Institutionelle Immobilienverkäufer verzeichneten einen Anstieg der Nettoverkäufe um 408%
Große institutionelle Vermieter haben sich von Netto-Käufern zu Netto-Verkäufern von Einfamilienhäusern entwickelt. Das Verkaufsvolumen im zweiten Quartal hat sich erheblich beschleunigt.

Große institutionelle Hausbesitzer haben im zweiten Quartal 2024 ihre Nettoverkäufe von Einfamilienhäusern erheblich beschleunigt. Diese Unternehmen, die zuvor aktive Käufer auf dem Wiederverkaufsmarkt waren, veräußerten im Q2 insgesamt 3.011 Häuser. Dies stellt eine deutliche Steigerung gegenüber den 593 Netto-verkauften Häusern im Vorquartal dar und markiert einen Anstieg der Netto-Verkaufsaktivitäten um 408 %.
Die Verlagerung ist auf mehrere Faktoren zurückzuführen, darunter die Auswirkungen höherer Zinssätze, steigende laufende Kosten wie Grundsteuern und Versicherungen sowie eine allgemeine Abkühlung des Immobilienmarktes. Regulatorische Unsicherheiten im Zusammenhang mit möglichen Verboten für institutionelles Immobilieneigentum haben Unternehmen ebenfalls veranlasst, Geschäfte zu verzögern oder abzubrechen, was zur Verlangsamung bei Akquisitionen beiträgt.
VineBrook Homes, ein namhafter institutioneller Vermieter, hat wesentlich zum gestiegenen Verkaufsvolumen beigetragen. Das Unternehmen trennt sich von einem Teil seines Portfolios, um fällige Schulden zu bedienen und die Liquidität zu verbessern.
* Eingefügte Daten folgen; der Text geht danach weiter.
/-- R59 and the treatment `refuse` of U3, the model's refusal (log 10): a DECODE with at least one erasure whose checks
pass, whose elimination gives an inverse and of which the placeholder of `ERAS[t]` shares a byte with the buffer of another
data position (another placeholder or a surviving block) or with one of the first `E` parity buffers has no meaning. -/
def Obligations.DecodeRefusesOverlap : Prop :=
  ∀ (k e a : Nat) (s : State) (v : ByteMatrix), 1 ≤ e → decodeIndicesLegal s k e a →
    (∀ p < k, s.entry .dptr p + s.blockSize ≤ 2 ^ 32) → (∀ t < e, s.entry .fptr t + s.blockSize ≤ 2 ^ 32) →
    invert s.tables k (decodeMatrix s k e) = some v →
    (∃ t < e, ∃ b, inBuffer s.blockSize (s.entry .dptr (s.entry .eras t)) b ∧
      ((∃ p < k, p ≠ s.entry .eras t ∧ inBuffer s.blockSize (s.entry .dptr p) b) ∨
        ∃ u < e, inBuffer s.blockSize (s.entry .fptr u) b)) →
    exec (.decode k e a) s = .refused .overlappingBuffers

/-! ### All commands -/

/-- R207: every command but INIT raises `NOTINIT` while `TV = 0` and changes nothing else. -/
def Obligations.CommandsBeforeInitRaiseNotinit : Prop :=
  ∀ (i : Instr) (s : State), i ≠ .init → s.tv = false → exec i s = .next (s.setErr .notInit)

/-- R13, R213: a failing command changes nothing but `ERR`. -/
def Obligations.FailureChangesOnlyErr : Prop :=
  ∀ (i : Instr) (s t : State), exec i s = .next t → t.err ≠ .ok → t = s.setErr t.err

/-- R211: the errors each command can raise; `CONFIG` is BUILD's alone and `ILLCMD` no command's. -/
def Obligations.EachCommandRaisesItsOwnErrors : Prop :=
  ∀ (i : Instr) (s t : State), exec i s = .next t → t.err = .ok ∨ t.err ∈ raisable i

/-- R61: every command is idempotent: whatever a command answers, success or failure, issuing it again answers the
same state. -/
def Obligations.EveryCommandIsIdempotent : Prop :=
  ∀ (i : Instr) (s t : State), s.mem.wf → exec i s = .next t → exec i t = .next t

/-- R27, R39, R154, R243: what each command can change. INIT: the tables, `TV`, `ERR`. GFMUL, GFDIV, GFINV, MATRD:
`RESULT`, `ERR`. BUILD: `G`, `N`, `K`, `MV`, `ERR`. ENCODE, DECODE: block memory, `ERR`. Everything else, the host's
registers and moves among it, keeps its value. -/
def Obligations.CommandFrames : Prop :=
  ∀ (i : Instr) (s t : State), exec i s = .next t →
    match i with
    | .init => t = { s with tables := t.tables, tv := t.tv, err := t.err }
    | .gfmul _ _ => t = { s with result := t.result, err := t.err }
    | .gfdiv _ _ => t = { s with result := t.result, err := t.err }
    | .gfinv _ => t = { s with result := t.result, err := t.err }
    | .build _ _ => t = { s with gen := t.gen, dimN := t.dimN, dimK := t.dimK, mv := t.mv, err := t.err }
    | .matrd _ _ => t = { s with result := t.result, err := t.err }
    | .encode _ _ => t = { s with mem := t.mem, err := t.err }
    | .decode _ _ _ => t = { s with mem := t.mem, err := t.err }

/-- R58: every byte of memory outside the parity buffers of an ENCODE, and outside the placeholders of a DECODE, reads
after the command as before. -/
def Obligations.BytesOutsideTheWrittenBuffers : Prop :=
  ∀ (s t : State) (b : Nat), s.mem.wf →
    (∀ k m, exec (.encode k m) s = .next t → (∀ i < m, ¬ inBuffer s.blockSize (s.entry .fptr i) b) →
      t.mem.read b = s.mem.read b) ∧
    ∀ k e a, exec (.decode k e a) s = .next t →
      (∀ j < e, ¬ inBuffer s.blockSize (s.entry .dptr (s.entry .eras j)) b) → t.mem.read b = s.mem.read b

/-! ### The host's moves and reset (30_encoding.md section 4, 70_reset_and_hazards.md) -/

/-- R26, R201: `RD STATUS` returns `TV` in bit 0, `MV` in bit 1, the number R201 gives the outcome in bits 11:8 (0 to 9,
so codes 10 to 15 are never produced) and zero elsewhere, and changes nothing. What the read returns goes to `reply`, the
model's own (log 1). -/
def Obligations.StatusWordLayout : Prop :=
  ∀ (s : State) (rest : List HostMove), s.pending = .rd 0x0004 :: rest →
    ∃ w : Word, step s = .next ((s.setPending rest).setReply (.word w)) ∧
      slice w 0 0 = s.tv.toNat ∧ slice w 1 1 = s.mv.toNat ∧ slice w 7 2 = 0 ∧ slice w 31 12 = 0 ∧
      slice w 11 8 = match s.err with
        | .ok => 0
        | .config => 1
        | .insufficient => 2
        | .index => 3
        | .singular => 4
        | .divZero => 5
        | .notInit => 6
        | .noMatrix => 7
        | .illCmd => 8
        | .badBuf => 9

/-- R27, R29, R30: `RD RESULT` returns the byte with zero above it; `RD DIMS` returns `K` in bits 8:0 and `N` in bits
24:16 while `MV = 1`, and zero while `MV = 0`; `RD CMD` returns zero. No read changes anything but `reply`, the
model's own (log 1). -/
def Obligations.ReadOnlyWordLayouts : Prop :=
  ∀ (s : State) (off : Nat) (rest : List HostMove), s.pending = .rd off :: rest →
    off = 0x0000 ∨ off = 0x0008 ∨ off = 0x0010 →
    ∃ w : Word, step s = .next ((s.setPending rest).setReply (.word w)) ∧
      (off = 0x0000 → w = 0) ∧
      (off = 0x0008 → slice w 7 0 = s.result.toNat ∧ slice w 31 8 = 0) ∧
      (off = 0x0010 → s.mv = false → w = 0) ∧
      (off = 0x0010 → s.mv = true → slice w 8 0 = s.dimK.toNat ∧ slice w 15 9 = 0 ∧ slice w 24 16 = s.dimN.toNat ∧
        slice w 31 25 = 0)

/-- R83: a write to `STATUS`, `RESULT` or `DIMS` is ignored (the list `pending` is the model's own, log 1). -/
def Obligations.WritesToReadOnlyRegistersAreIgnored : Prop :=
  ∀ (s : State) (off : Nat) (v : Word) (rest : List HostMove), s.pending = .wr off v :: rest →
    off = 0x0004 ∨ off = 0x0008 ∨ off = 0x0010 → step s = .next (s.setPending rest)

/-- R28, R31 to R34, R82, R83: a write of `BLKSZ` or of an operand-table entry and a read of it return the whole word
written, and the state they leave is the one before with that one register changed: `u` names it for each offset of R82.
Every register at another offset reads as before. `pending` and `reply` are the model's own (log 1). -/
def Obligations.WrittenRegisterReadsBack : Prop :=
  ∀ (s u : State) (off : Nat) (v : Word) (rest : List HostMove), s.pending = .wr off v :: .rd off :: rest →
    ((off = 0x000C ∧ u = { s with blksz := v }) ∨
      ∃ i : Fin 256,
        (off = 0x0400 + 4 * i.val ∧ u = { s with dptr := s.dptr.set i.val v }) ∨
        (off = 0x0800 + 4 * i.val ∧ u = { s with fptr := s.fptr.set i.val v }) ∨
        (off = 0x0C00 + 4 * i.val ∧ u = { s with fidx := s.fidx.set i.val v }) ∨
        (off = 0x1000 + 4 * i.val ∧ u = { s with eras := s.eras.set i.val v })) →
    (∃ t, step s = .next t ∧ step t = .next { u with pending := rest, reply := .word v }) ∧
      ∀ off' r, regAt off' = some r → off' ≠ off → readReg r u = readReg r s

/-- R84 and the treatment `refuse` of U5, the model's refusal (log 12): a read or write at a reserved or misaligned
offset has no meaning; at every other offset a read has one. -/
def Obligations.ReservedOffsetsAreRefused : Prop :=
  ∀ (s : State) (off : Nat) (v : Word) (rest : List HostMove),
    ((off % 4 ≠ 0 ∨ (0x0014 ≤ off ∧ off < 0x0400) ∨ 0x1400 ≤ off) →
      (s.pending = .wr off v :: rest → step s = .refused .undefinedPort) ∧
      (s.pending = .rd off :: rest → step s = .refused .undefinedPort)) ∧
    (off % 4 = 0 → (off < 0x0014 ∨ (0x0400 ≤ off ∧ off < 0x1400)) → s.pending = .rd off :: rest →
      ∃ w, step s = .next ((s.setPending rest).setReply (.word w)))

/-- R50, R86: what the host stores it loads back, and a store leaves every other byte alone; a load inside `MEM` returns
the bytes of memory and changes nothing else. That an `ST` or an `LD` reaching beyond `MEM` faults is the model's choice
(log 11; `pending` and `reply`, log 1). -/
def Obligations.StoredBytesLoadBack : Prop :=
  ∀ (s : State) (addr : Nat) (rest : List HostMove), s.mem.wf →
    (∀ bs : List Byte, addr + bs.length ≤ 2 ^ 32 → s.pending = .st addr bs :: .ld addr bs.length :: rest →
      ∃ t u, step s = .next t ∧ step t = .next u ∧ u.reply = .bytes bs ∧
        ∀ b, (b < addr ∨ addr + bs.length ≤ b) → u.mem.read b = s.mem.read b) ∧
    (∀ bs : List Byte, 2 ^ 32 < addr + bs.length → s.pending = .st addr bs :: rest → step s = .fault .outsideMem) ∧
    (∀ len : Nat, addr + len ≤ 2 ^ 32 → s.pending = .ld addr len :: rest →
      step s = .next ((s.setPending rest).setReply (.bytes ((List.range len).map fun x => s.mem.read (addr + x))))) ∧
    ∀ len : Nat, 2 ^ 32 < addr + len → s.pending = .ld addr len :: rest → step s = .fault .outsideMem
Seine proaktive Verkaufsstrategie, mit 9,2 % seines Portfolios derzeit auf dem Markt, beeinflusst die aggregierten Branchenkennzahlen.
Institutionelle Investoren finden es schwieriger, die gewünschten Renditen zu erzielen. Nach Berücksichtigung von Kaufpreisen, prognostizierten Mieteinnahmen, Renovierungskosten und Kapitalkosten ist die Rechnung für profitable Einfamilienhaus-Mietinvestitionen weniger günstig als während des Booms auf dem Wohnungsmarkt während der Pandemie.